= What to work on =
Every line below between the one holding "([0x3D, 0x34, 0x12], .andAbsX" and the one holding "([([0x70, 0x34], .bvs", inclusive, should be copied exactly, and no other line.

(Extracted records)
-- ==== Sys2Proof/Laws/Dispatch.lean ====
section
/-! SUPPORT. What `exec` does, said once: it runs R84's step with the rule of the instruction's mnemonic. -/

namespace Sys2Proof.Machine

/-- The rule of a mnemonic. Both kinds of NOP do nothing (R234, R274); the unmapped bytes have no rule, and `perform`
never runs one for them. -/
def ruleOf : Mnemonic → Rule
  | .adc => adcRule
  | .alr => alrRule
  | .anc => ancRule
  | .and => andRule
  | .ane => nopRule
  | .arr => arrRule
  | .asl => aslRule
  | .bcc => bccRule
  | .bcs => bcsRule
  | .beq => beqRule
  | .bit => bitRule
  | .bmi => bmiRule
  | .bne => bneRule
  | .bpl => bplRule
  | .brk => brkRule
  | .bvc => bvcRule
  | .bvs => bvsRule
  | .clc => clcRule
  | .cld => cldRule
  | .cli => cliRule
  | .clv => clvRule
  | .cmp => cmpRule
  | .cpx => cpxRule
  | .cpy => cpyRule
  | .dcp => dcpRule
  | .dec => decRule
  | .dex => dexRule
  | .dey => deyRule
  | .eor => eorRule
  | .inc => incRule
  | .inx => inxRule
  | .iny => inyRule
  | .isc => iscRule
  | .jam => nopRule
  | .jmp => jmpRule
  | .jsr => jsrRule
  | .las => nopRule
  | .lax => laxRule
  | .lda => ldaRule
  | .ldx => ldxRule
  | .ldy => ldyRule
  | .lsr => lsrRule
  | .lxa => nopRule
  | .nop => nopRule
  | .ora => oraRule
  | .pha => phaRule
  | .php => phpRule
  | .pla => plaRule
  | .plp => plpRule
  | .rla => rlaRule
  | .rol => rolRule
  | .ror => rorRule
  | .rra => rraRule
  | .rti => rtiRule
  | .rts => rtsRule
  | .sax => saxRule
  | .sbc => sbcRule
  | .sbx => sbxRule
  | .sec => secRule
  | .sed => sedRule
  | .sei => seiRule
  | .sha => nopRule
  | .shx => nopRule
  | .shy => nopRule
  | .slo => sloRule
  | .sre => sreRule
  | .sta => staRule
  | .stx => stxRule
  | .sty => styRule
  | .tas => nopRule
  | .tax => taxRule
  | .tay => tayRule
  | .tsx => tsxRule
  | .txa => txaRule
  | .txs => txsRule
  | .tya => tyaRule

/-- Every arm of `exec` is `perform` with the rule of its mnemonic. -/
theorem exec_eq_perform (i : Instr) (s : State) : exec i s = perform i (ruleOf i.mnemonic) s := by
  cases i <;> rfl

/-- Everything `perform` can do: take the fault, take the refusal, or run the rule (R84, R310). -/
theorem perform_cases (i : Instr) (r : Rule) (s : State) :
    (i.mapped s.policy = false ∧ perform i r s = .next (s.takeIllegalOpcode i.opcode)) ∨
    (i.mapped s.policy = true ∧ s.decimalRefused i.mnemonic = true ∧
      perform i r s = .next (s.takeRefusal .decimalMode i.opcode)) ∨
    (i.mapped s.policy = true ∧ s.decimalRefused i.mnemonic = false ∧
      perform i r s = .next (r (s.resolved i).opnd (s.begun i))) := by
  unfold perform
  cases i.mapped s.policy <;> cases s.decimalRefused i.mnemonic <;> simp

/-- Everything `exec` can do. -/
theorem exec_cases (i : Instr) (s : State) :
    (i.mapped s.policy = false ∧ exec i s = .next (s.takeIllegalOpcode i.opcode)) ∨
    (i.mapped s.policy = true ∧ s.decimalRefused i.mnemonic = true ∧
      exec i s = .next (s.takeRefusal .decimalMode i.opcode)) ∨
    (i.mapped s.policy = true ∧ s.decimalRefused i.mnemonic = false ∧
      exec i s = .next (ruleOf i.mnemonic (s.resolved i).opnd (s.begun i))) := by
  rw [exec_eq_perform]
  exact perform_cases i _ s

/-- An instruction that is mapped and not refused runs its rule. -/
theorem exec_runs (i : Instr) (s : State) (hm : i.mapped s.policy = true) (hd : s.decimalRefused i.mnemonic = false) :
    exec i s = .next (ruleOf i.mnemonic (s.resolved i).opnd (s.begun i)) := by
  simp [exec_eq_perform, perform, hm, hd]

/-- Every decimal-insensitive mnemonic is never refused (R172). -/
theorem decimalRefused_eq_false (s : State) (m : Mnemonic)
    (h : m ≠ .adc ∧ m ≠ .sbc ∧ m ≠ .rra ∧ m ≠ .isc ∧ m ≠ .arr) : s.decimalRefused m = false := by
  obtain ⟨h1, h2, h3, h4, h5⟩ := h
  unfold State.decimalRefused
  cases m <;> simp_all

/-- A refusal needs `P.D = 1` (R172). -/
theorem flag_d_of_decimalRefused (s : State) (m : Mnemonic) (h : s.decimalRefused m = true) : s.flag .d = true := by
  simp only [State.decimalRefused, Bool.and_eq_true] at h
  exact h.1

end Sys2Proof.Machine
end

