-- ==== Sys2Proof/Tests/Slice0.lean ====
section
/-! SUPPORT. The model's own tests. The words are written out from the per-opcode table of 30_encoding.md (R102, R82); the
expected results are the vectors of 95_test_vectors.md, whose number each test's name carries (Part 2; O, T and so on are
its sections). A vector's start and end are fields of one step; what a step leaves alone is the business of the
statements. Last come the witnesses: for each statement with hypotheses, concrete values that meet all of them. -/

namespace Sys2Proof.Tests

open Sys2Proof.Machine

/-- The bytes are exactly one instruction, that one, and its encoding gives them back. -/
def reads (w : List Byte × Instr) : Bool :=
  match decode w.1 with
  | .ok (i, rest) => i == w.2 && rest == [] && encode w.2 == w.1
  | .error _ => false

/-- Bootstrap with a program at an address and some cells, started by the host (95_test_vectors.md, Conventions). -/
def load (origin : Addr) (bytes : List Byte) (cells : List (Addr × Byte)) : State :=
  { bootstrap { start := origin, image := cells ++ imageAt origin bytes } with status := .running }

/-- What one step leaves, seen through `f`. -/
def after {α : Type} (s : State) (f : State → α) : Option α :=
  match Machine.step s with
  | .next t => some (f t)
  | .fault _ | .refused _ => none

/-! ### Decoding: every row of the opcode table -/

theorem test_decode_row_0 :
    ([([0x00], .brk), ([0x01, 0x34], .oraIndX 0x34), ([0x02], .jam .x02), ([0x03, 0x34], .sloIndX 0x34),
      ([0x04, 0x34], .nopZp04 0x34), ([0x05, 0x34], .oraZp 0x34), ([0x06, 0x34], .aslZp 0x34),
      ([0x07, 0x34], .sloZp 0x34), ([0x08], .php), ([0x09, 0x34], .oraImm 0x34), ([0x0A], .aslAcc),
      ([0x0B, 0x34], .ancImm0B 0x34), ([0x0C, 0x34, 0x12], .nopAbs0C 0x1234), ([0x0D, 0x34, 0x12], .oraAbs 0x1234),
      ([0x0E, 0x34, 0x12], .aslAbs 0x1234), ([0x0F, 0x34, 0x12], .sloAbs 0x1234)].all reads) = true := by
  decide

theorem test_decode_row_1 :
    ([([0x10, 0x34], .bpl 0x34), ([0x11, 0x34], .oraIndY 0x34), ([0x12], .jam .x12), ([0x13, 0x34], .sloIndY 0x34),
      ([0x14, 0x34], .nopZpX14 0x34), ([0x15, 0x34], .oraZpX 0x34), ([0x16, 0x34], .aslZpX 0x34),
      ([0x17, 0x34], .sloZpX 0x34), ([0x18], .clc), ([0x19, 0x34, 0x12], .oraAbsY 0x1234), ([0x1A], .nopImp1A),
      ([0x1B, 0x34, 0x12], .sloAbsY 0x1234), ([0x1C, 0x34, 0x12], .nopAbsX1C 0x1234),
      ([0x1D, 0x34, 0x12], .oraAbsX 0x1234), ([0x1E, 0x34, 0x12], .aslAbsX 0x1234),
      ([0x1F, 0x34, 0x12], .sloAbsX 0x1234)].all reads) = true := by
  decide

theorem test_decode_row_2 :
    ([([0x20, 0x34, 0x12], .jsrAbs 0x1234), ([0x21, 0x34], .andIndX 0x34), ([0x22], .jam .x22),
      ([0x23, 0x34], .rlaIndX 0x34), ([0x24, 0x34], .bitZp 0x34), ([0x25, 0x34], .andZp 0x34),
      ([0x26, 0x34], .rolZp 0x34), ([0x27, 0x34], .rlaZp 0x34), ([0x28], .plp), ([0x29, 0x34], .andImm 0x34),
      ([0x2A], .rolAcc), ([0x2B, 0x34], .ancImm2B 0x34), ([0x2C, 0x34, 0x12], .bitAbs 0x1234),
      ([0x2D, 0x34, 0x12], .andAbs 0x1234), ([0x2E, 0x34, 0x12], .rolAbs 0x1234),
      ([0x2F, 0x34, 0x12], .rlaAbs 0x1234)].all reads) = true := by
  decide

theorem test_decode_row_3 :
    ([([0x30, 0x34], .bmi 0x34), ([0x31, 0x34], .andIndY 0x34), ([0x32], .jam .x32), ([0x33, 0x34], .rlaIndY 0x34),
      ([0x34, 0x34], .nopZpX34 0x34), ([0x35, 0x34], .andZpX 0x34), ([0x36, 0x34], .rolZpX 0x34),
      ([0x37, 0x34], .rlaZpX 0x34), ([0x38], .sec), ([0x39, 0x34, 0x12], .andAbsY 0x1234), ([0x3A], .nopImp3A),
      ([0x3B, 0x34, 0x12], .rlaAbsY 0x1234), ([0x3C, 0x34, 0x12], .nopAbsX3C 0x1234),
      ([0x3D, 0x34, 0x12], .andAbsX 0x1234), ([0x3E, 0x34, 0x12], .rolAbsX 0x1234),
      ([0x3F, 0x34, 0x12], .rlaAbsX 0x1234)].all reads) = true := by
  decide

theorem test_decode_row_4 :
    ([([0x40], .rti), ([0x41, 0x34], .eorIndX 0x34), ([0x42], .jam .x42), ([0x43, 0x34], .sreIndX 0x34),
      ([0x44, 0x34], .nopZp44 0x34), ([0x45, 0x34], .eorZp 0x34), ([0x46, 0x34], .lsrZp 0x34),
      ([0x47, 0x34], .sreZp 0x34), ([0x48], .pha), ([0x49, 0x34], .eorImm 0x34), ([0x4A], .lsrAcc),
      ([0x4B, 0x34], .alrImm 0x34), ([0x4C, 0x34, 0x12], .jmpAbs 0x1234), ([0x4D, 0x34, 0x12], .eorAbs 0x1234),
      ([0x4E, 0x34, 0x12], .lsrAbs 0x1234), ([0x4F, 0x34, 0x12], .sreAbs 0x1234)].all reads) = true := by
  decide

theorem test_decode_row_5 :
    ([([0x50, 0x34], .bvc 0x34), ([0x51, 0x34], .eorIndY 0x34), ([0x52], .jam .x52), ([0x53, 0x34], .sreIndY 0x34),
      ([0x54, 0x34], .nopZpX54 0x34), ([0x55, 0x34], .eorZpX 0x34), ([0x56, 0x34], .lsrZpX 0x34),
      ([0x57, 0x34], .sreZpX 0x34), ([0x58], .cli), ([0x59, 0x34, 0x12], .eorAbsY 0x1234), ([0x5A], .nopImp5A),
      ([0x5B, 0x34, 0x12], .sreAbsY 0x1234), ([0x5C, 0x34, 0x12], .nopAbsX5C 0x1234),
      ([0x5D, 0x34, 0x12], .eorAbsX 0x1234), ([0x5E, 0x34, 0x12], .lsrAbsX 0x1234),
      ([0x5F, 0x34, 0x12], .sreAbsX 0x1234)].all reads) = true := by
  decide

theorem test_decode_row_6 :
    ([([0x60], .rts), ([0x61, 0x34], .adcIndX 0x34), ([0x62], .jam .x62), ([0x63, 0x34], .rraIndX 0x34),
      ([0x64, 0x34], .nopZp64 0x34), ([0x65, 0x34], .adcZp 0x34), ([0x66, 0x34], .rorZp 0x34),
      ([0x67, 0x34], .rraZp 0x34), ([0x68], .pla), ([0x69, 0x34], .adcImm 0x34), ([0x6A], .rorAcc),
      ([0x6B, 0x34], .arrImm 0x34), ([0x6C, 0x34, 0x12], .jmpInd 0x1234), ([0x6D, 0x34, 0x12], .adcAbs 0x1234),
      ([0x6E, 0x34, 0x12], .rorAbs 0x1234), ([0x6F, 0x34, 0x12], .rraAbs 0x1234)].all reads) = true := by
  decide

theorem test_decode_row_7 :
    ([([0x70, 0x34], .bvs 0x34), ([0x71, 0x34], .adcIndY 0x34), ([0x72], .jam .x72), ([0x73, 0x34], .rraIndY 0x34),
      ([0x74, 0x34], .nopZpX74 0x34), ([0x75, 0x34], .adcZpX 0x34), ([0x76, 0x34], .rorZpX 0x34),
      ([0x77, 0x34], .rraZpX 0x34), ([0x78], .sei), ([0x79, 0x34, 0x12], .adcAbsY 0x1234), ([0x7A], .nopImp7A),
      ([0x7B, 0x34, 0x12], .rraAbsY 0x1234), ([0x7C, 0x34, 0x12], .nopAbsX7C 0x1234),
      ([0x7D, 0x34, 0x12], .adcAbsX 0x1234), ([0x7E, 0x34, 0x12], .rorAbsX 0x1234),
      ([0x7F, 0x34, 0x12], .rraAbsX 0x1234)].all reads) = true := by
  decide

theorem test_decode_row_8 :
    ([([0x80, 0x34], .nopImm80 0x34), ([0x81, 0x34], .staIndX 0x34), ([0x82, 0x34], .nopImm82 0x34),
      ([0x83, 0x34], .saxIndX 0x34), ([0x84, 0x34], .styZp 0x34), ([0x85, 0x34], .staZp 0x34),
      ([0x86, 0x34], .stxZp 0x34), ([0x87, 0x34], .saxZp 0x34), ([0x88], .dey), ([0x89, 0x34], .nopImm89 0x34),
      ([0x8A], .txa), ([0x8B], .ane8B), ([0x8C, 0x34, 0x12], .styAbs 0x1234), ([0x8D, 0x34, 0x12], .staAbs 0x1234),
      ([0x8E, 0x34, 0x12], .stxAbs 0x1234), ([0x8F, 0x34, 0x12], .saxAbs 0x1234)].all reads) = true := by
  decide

= Solved exercise =
      ([0x3D, 0x34, 0x12], .andAbsX 0x1234), ([0x3E, 0x34, 0x12], .rolAbsX 0x1234),
      ([0x3F, 0x34, 0x12], .rlaAbsX 0x1234)].all reads) = true := by
  decide

theorem test_decode_row_4 :
    ([([0x40], .rti), ([0x41, 0x34], .eorIndX 0x34), ([0x42], .jam .x42), ([0x43, 0x34], .sreIndX 0x34),
      ([0x44, 0x34], .nopZp44 0x34), ([0x45, 0x34], .eorZp 0x34), ([0x46, 0x34], .lsrZp 0x34),
      ([0x47, 0x34], .sreZp 0x34), ([0x48], .pha), ([0x49, 0x34], .eorImm 0x34), ([0x4A], .lsrAcc),
      ([0x4B, 0x34], .alrImm 0x34), ([0x4C, 0x34, 0x12], .jmpAbs 0x1234), ([0x4D, 0x34, 0x12], .eorAbs 0x1234),
      ([0x4E, 0x34, 0x12], .lsrAbs 0x1234), ([0x4F, 0x34, 0x12], .sreAbs 0x1234)].all reads) = true := by
  decide

theorem test_decode_row_5 :
    ([([0x50, 0x34], .bvc 0x34), ([0x51, 0x34], .eorIndY 0x34), ([0x52], .jam .x52), ([0x53, 0x34], .sreIndY 0x34),
      ([0x54, 0x34], .nopZpX54 0x34), ([0x55, 0x34], .eorZpX 0x34), ([0x56, 0x34], .lsrZpX 0x34),
      ([0x57, 0x34], .sreZpX 0x34), ([0x58], .cli), ([0x59, 0x34, 0x12], .eorAbsY 0x1234), ([0x5A], .nopImp5A),
      ([0x5B, 0x34, 0x12], .sreAbsY 0x1234), ([0x5C, 0x34, 0x12], .nopAbsX5C 0x1234),
      ([0x5D, 0x34, 0x12], .eorAbsX 0x1234), ([0x5E, 0x34, 0x12], .lsrAbsX 0x1234),
      ([0x5F, 0x34, 0x12], .sreAbsX 0x1234)].all reads) = true := by
  decide

theorem test_decode_row_6 :
    ([([0x60], .rts), ([0x61, 0x34], .adcIndX 0x34), ([0x62], .jam .x62), ([0x63, 0x34], .rraIndX 0x34),
      ([0x64, 0x34], .nopZp64 0x34), ([0x65, 0x34], .adcZp 0x34), ([0x66, 0x34], .rorZp 0x34),
      ([0x67, 0x34], .rraZp 0x34), ([0x68], .pla), ([0x69, 0x34], .adcImm 0x34), ([0x6A], .rorAcc),
      ([0x6B, 0x34], .arrImm 0x34), ([0x6C, 0x34, 0x12], .jmpInd 0x1234), ([0x6D, 0x34, 0x12], .adcAbs 0x1234),
      ([0x6E, 0x34, 0x12], .rorAbs 0x1234), ([0x6F, 0x34, 0x12], .rraAbs 0x1234)].all reads) = true := by
  decide

theorem test_decode_row_7 :
    ([([0x70, 0x34], .bvs 0x34), ([0x71, 0x34], .adcIndY 0x34), ([0x72], .jam .x72), ([0x73, 0x34], .rraIndY 0x34),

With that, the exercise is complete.